Report each line of the entries that contains the word "Instr", copied in full.

[Dataset entries]

----

-- ==== Sys2Proof/Machine/Dispatch.lean ====
section
/-! DEFINITION. One arm per constructor of Instr, in the order of the opcode table. -/

namespace Sys2Proof.Machine

def exec (i : Instr) (s : State) : Host.Outcome State Fault Refusal :=
  match i with
  | .bpOpen => Sys2Proof.Machine.execBpOpen s
  | .bpWriteBit bit => Sys2Proof.Machine.execBpWriteBit bit s
  | .bpWriteLength n => Sys2Proof.Machine.execBpWriteLength n s
  | .bpBytes => Sys2Proof.Machine.execBpBytes s
  | .bpClose => Sys2Proof.Machine.execBpClose s
  | .buOpen => Sys2Proof.Machine.execBuOpen s
  | .buReadBit => Sys2Proof.Machine.execBuReadBit s
  | .buReadLength => Sys2Proof.Machine.execBuReadLength s
  | .buBytes => Sys2Proof.Machine.execBuBytes s
  | .buClose => Sys2Proof.Machine.execBuClose s
  | .tsBuild => Sys2Proof.Machine.execTsBuild s
  | .tsSerialize => Sys2Proof.Machine.execTsSerialize s
  | .tsDeserialize => Sys2Proof.Machine.execTsDeserialize s
  | .tsSize => Sys2Proof.Machine.execTsSize s
  | .tsCodetable => Sys2Proof.Machine.execTsCodetable s
  | .tsFreqClear => Sys2Proof.Machine.execTsFreqClear s
  | .tsFreqSet sym count => Sys2Proof.Machine.execTsFreqSet sym count s
  | .tsCodeGet sym => Sys2Proof.Machine.execTsCodeGet sym s
  | .heCompress => Sys2Proof.Machine.execHeCompress s
  | .hdDecompress => Sys2Proof.Machine.execHdDecompress s
  | .tokenInternal => Sys2Proof.Machine.execTokenInternal s
  | .tokenLeaf sym => Sys2Proof.Machine.execTokenLeaf sym s
  | .lengthHeader n => Sys2Proof.Machine.execLengthHeader n s

end Sys2Proof.Machine
end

----

● Final answer
/-! DEFINITION. One arm per constructor of Instr, in the order of the opcode table. -/
def exec (i : Instr) (s : State) : Host.Outcome State Fault Refusal :=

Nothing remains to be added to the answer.